Comply with the Rules – For so long as the Company is Listed:
the Company shall comply with the minimum Board composition requirements of the
Rules; and
each Director shall retire from the office when required by the Rules but, subject to the
Rules, shall be eligible for re-election.
13 Remuneration of Directors
Authorisation – The Board may, subject to the Rules (where applicable), exercise the power
conferred by section 161 of the Companies Act to authorise remuneration and other benefits
to and for Directors.
10160937_1 11
Expenses – Each Director is entitled to be paid for all reasonable travelling, accommodation
and other expenses incurred by the Director in connection with the Director’s attendance at
meetings or otherwise in connection with the Company’s business.
Special remuneration – Without limiting clause 13.1, the Board may authorise special
remuneration to any Director who is or has been engaged by the Company or a subsidiary to
carry out any work or perform any services which is not in the capacity of a director of the
Company or a subsidiary.
14 Alternate Directors
Appointment – Each Director may appoint, by notice to the Company, any person who:
is not already a Director;
is approved by a majority of the other Directors; and
is not disqualified under the Companies Act or this Constitution from being a Director,
to act as an alternate Director in his or her place.
Alternate Director powers – While acting in the place of the Director who appointed him or
her, an alternate Director:
has, and may exercise and discharge, all the powers, rights, duties and privileges of
that Director (including the right to receive notice of, be counted as part of the quorum,
and participate in a meeting, of the Board, and to sign any document, including a
written resolution, and to act as chairperson of the Board, but excluding the right to
appoint an alternate Director);
is also subject to the same terms and conditions of appointment as that Director,
except that he or she is not entitled to receive remuneration other than such
proportion (if any) of the remuneration otherwise payable to his or her appointer as the
appointer may direct by notice in writing to the Company.
Termination of appointment – The appointment of an alternate Director terminates
automatically if the Director who appointed him or her ceases to be a Director or if an event
occurs which would cause him or her to vacate office if he or she were a Director.

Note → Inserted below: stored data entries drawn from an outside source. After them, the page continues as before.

/-- The example of rule R137. -/
theorem test_bwGetError : (ran .bwGetError (errored .bw .badArguments (start .raw .raw []))).r = 1 := by decide

/-- V-BW1, its third command. -/
theorem test_bwWriteBits :
    bwView (ran (.bwWriteBits 8 0xAB) (bwAt .raw 0 4 [0x70])) = (0, 1, 4, [0x7a, 0xb0, 0, 0, 0, 0, 0, 0]) := by decide

/-- V-BW4, its last command: the triggered flush sends the partial byte and carries it. -/
theorem test_bwWriteBits_flushes :
    (ran (.bwWriteBits 8 0xBC) (bwAt .raw 7 4 [1, 2, 3, 4, 5, 6, 7, 0xa0])).rawOut.bytes =
      [1, 2, 3, 4, 5, 6, 7, 0xa0] ∧
    bwView (ran (.bwWriteBits 8 0xBC) (bwAt .raw 7 4 [1, 2, 3, 4, 5, 6, 7, 0xa0])) =
      (7, 1, 4, [0xab, 0xc0, 0, 0, 0, 0, 0, 0]) := by decide

/-- V-BW5, its second command: the pending bits are overwritten. -/
theorem test_bwWriteByte :
    bwView (ran (.bwWriteByte 0x12) (bwAt .raw 0 4 [0x70])) = (0, 1, 4, [0x12, 0, 0, 0, 0, 0, 0, 0]) := by decide

/-- R222, D23: the trigger reserves the byte of the kept bit offset. -/
theorem test_bwWriteByte_reserves :
    (ran (.bwWriteByte 9) (bwAt .raw 7 4 [1, 2, 3, 4, 5, 6, 7, 0xa0])).rawOut.bytes = [1, 2, 3, 4, 5, 6, 7, 0xa0] ∧
    bwView (ran (.bwWriteByte 9) (bwAt .raw 7 4 [1, 2, 3, 4, 5, 6, 7, 0xa0])) =
      (7, 1, 4, [9, 0, 0, 0, 0, 0, 0, 0]) := by decide

/-- V-BW11, its last command. -/
theorem test_bwWriteShort :
    (ran (.bwWriteShort 5) (bwAt .raw 7 0 [1, 0, 2, 0xfe, 0xff, 0xff, 0xff])).rawOut.bytes =
      [1, 0, 2, 0xfe, 0xff, 0xff, 0xff] ∧
    bwView (ran (.bwWriteShort 5) (bwAt .raw 7 0 [1, 0, 2, 0xfe, 0xff, 0xff, 0xff])) =
      (7, 2, 0, [5, 0, 0, 0, 0, 0, 0, 0]) := by decide

/-- V-BW12, its last command. -/
theorem test_bwWriteInt :
    bwView (ran (.bwWriteInt 10010002) (bwAt .raw 3 0 [0x7b, 0x88, 0x13])) =
      (0, 7, 0, [0x7b, 0x88, 0x13, 0x92, 0xbd, 0x98, 0x00, 0]) := by decide

/-- V-BW6, its last command. -/
theorem test_bwWriteBytes_direct :
    (ran (.bwWriteBytes [1, 2, 3, 4, 5]) (bwAt .raw 4 0 [1, 2, 3, 4])).log =
      [.write .rawOut [1, 2, 3, 4], .flush .rawOut, .write .rawOut [1, 2, 3, 4, 5]] ∧
    bwView (ran (.bwWriteBytes [1, 2, 3, 4, 5]) (bwAt .raw 4 0 [1, 2, 3, 4])) =
      (9, 0, 0, [0, 0, 0, 0, 0, 0, 0, 0]) := by decide

/-- V-BW7. -/
theorem test_bwWriteBytes_buffered :
    bwView (ran (.bwWriteBytes [0, 1, 2, 3, 4, 5, 6, 7]) (start .raw .raw [])) = (0, 8, 0, [0, 1, 2, 3, 4, 5, 6, 7]) ∧
    (ran (.bwWriteBytes [0, 1, 2, 3, 4, 5, 6, 7]) (start .raw .raw [])).log = [] := by decide

/-- V-BW10. -/
theorem test_bwWriteString_direct :
    (ran (.bwWriteString [0x68, 0x65, 0x6c, 0x6c, 0x6f, 0x2c, 0x20, 0x77, 0x6f, 0x72, 0x6c, 0x64])
      (start .raw .raw [])).log =
      [.flush .rawOut, .write .rawOut [0x68, 0x65, 0x6c, 0x6c, 0x6f, 0x2c, 0x20, 0x77, 0x6f, 0x72, 0x6c, 0x64]] ∧
    bwView (ran (.bwWriteString [0x68, 0x65, 0x6c, 0x6c, 0x6f, 0x2c, 0x20, 0x77, 0x6f, 0x72, 0x6c, 0x64])
      (start .raw .raw [])) = (12, 1, 0, [0, 0, 0, 0, 0, 0, 0, 0]) := by decide

/-- V-BW9. -/
theorem test_bwWriteString_empty :
    bwView (ran (.bwWriteString []) (start .raw .raw [])) = (0, 1, 0, [0, 0, 0, 0, 0, 0, 0, 0]) := by decide

/-- V-BW14, its second command. -/
theorem test_bwAlign :
    bwView (ran .bwAlign (bwAt .raw 0 3 [0xa0])) = (0, 1, 0, [0xa0, 0, 0, 0, 0, 0, 0, 0]) := by decide

/-- The example of rule R229. -/
theorem test_bwFlush :
    (ran .bwFlush (bwAt .raw 3 0 [0x7b, 0x88, 0x13])).log = [.write .rawOut [0x7b, 0x88, 0x13], .flush .rawOut] ∧
    bwView (ran .bwFlush (bwAt .raw 3 0 [0x7b, 0x88, 0x13])) = (3, 0, 0, [0, 0, 0, 0, 0, 0, 0, 0]) := by decide

/-- V-BW15, its last command: the sealed `CWA` refuses the byte. -/
theorem test_bwFlush_sealed :
    (ran .bwFlush ((cwaAt [] false true).setBw (bwAt .cwa 1 0 [1]).bw)).cwa.err = .streamIsClosed ∧
    (ran .bwFlush ((cwaAt [] false true).setBw (bwAt .cwa 1 0 [1]).bw)).bw.err = .failedToWrite ∧
    (ran .bwFlush ((cwaAt [] false true).setBw (bwAt .cwa 1 0 [1]).bw)).rawOut = [] := by decide

/-- The example of rule R230, at position 2. -/
theorem test_bwMark : (ran .bwMark (bwAt .raw 2 5 [1, 2, 0xA8])).bw.marks = [⟨2, 5⟩] := by decide

/-- The example of rule R231. -/
theorem test_bwUnmark :
    (ran .bwUnmark (bwAt .raw 0 0 [] [⟨0, 0⟩])).bw.marks = [] ∧
    (ran .bwUnmark (bwAt .raw 0 0 [])).bw.err = .badArguments := by decide

/-- V-BW13. -/
theorem test_bwCheck :
    (ran (.bwCheck 7) (bwAt .raw 7 0 [1, 2, 3, 4, 5, 6, 7] [⟨0, 0⟩])).r = 0 ∧
    (ran (.bwCheck 8) (bwAt .raw 7 0 [1, 2, 3, 4, 5, 6, 7] [⟨0, 0⟩])).r = 0xFFFFFFFFFFFFFFFF := by decide

/-! ## One step of each command of `CRA` and `CWA`, as far as the cipher's values do not matter -/

/-- V-CRA8: the length is what `RAW_IN` holds from the start on. -/
theorem test_craInit :
    (ran (.craInit true 0x6867666564636261 0xFFFFFFFFFFFFFFFF 3)
      (dead .cra (start .raw .raw (List.replicate 16 7)))).cra.length = 13 ∧
    (ran (.craInit true 0x6867666564636261 13 0)
      (dead .cra (start .raw .raw (List.replicate 16 7)))).cra.length = 13 := by decide

/-- Key byte `i` is `A[8i+7:8i]`: the key "abcdefgh" of rule R107. -/
theorem test_craInit_key :
    (ran (.craInit false 0x6867666564636261 0 0) (dead .cra (start .raw .raw []))).cra.sched.key.val =
      [0x61, 0x62, 0x63, 0x64, 0x65, 0x66, 0x67, 0x68] := by decide

/-- V-CRA9. -/
theorem test_craRelease :
    (ran .craRelease ((start .raw .raw []).setCra { (start .raw .raw []).cra with own := true })).log =
      [.release .rawIn] ∧
    (ran .craRelease (start .raw .raw [])).log = [] := by decide

/-- The example of rule R138. -/
theorem test_craGetError : (ran .craGetError (errored .cra .invalidData (start .raw .raw []))).r = 9 := by decide

/-- V-CRA4, over one block of 5 bytes. -/
theorem test_craRead_partial_block :
    (ran (.craRead 1) (start .raw .raw [0x41, 0x42, 0x43, 0x44, 0x45])).r = 0 ∧
    (ran (.craRead 1) (start .raw .raw [0x41, 0x42, 0x43, 0x44, 0x45])).cra.err = .invalidData ∧
    (ran (.craRead 1) (start .raw .raw [0x41, 0x42, 0x43, 0x44, 0x45])).cra.dirty = true := by decide

/-- R261: a read of ten bytes over one whole block and its end. -/
theorem test_craRead_to_length :
    (ran (.craRead 10) (start .raw .raw (List.replicate 8 7))).r = 8 ∧
    (ran (.craRead 10) (start .raw .raw (List.replicate 8 7))).cra.err = .noError ∧
    (ran (.craRead 10) (start .raw .raw (List.replicate 8 7))).log = [.seek .rawIn 0, .read .rawIn 8 8] := by decide

/-- V-CRA2, its first command, and V-CRA5. -/
theorem test_craSeek :
    (ran (.craSeek .seekEnd 0xFFFFFFFFFFFFFFF8) (start .raw .raw (List.replicate 21 7))).cra.pos = 13 ∧
    (ran (.craSeek .seekSet 0xFFFFFFFFFFFFFFFF) (start .raw .raw [])).r = 1 ∧
    (ran (.craSeek .seekSet 0xFFFFFFFFFFFFFFFF) (start .raw .raw [])).cra.err = .badArguments := by decide

/-- The example of rule R264. -/
theorem test_craTell :
    (ran .craTell ((start .raw .raw []).setCra { (start .raw .raw []).cra with pos := 10 })).r = 10 := by decide

/-- The example of rule R265, and V-CRA7. -/
theorem test_craEof :
    (ran .craEof ((start .raw .raw []).setCra { (start .raw .raw []).cra with length := 24, pos := 24 })).r = 1 ∧
    (ran .craEof ((start .raw .raw []).setCra { (start .raw .raw []).cra with length := 24, pos := 23 })).r = 0 := by decide

/-- Rule R294: a fresh, unsealed stream. -/
theorem test_cwaInit :
    (ran (.cwaInit true 0x6867666564636261) (dead .cwa (cwaAt [] false true))).cwa.sealed = false ∧
    (ran (.cwaInit true 0x6867666564636261) (dead .cwa (cwaAt [] false true))).cwa.own = true := by decide

/-- V-CWA8, its last command: an errored, sealed `CWA` sends nothing. -/
theorem test_cwaRelease :
    (ran .cwaRelease (errored .cwa .streamIsClosed (cwaAt [] false true))).log = [] ∧
    (ran .cwaRelease (cwaAt [] true false)).log = [.flush .rawOut, .release .rawOut] := by decide

/-- The example of rule R139. -/
theorem test_cwaGetError : (ran .cwaGetError (errored .cwa .streamIsClosed (start .raw .raw []))).r = 8 := by decide

/-- R291: a write smaller than the free space makes no call; V-CWA5. -/
theorem test_cwaWrite_buffered :
    (ran (.cwaWrite [3, 4]) (cwaAt [9] false false)).cwa.unsent = [9, 3, 4] ∧
    (ran (.cwaWrite [3, 4]) (cwaAt [9] false false)).log = [] ∧
    (ran (.cwaWrite [3, 4]) (cwaAt [9] false false)).r = 2 ∧
    (ran (.cwaWrite [0]) (cwaAt [] false true)).r = 0 ∧
    (ran (.cwaWrite [0]) (cwaAt [] false true)).cwa.err = .streamIsClosed := by decide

A Director
retiring by rotation and being re-elected is not to be treated as having ceased to be a Director
for the purposes of this clause.
Removal of Alternate – The appointing Director or the Board by majority vote may at any
time revoke the appointment of any alternate Director by written notice to that alternate
Director.
15 Indemnity and Insurance
Company indemnity – The Company shall indemnify a Director of the Company, and may
indemnify an employee of the Company or a director or employee of a related company, for
any liability or costs for which a Director or employee may be indemnified under the
Companies Act. The Board may determine the terms and conditions of such an indemnity.
Company may effect insurance – The Company may, with prior approval of the Board,
effect insurance for a director or employee of the Company or a related company for any
liability or costs for which a company may effect insurance for a director or employee under
the Act. The Board may determine the amounts and the terms and conditions of any such
insurance.
10160937_1 12
16 Proceedings of Directors
Proceedings governed by Schedule Two – The provisions set out in schedule two to this
Constitution govern the proceedings of the Board and, except to the extent the Board
determines otherwise, govern the proceedings of any committee of Directors. Schedule 3 of
the Companies Act shall not apply to the Company.
17 Method of Contracting
Deeds – A deed which is to be entered into by the Company may be signed on behalf of the
Company, by:
a Director; or
any other person authorised by the Board whose signature must be witnessed.
Attorneys – The Company may, by deed, appoint one or more persons as its attorney or
attorneys either generally or in relation to a specified matter or matters. An act of an attorney
within the powers of the appointing deed binds the Company.
18 Notices
Joint Shareholders – A notice may be given by the Company to joint Shareholders by giving
the notice to the joint Shareholder named first in the Share Register in respect of the Share.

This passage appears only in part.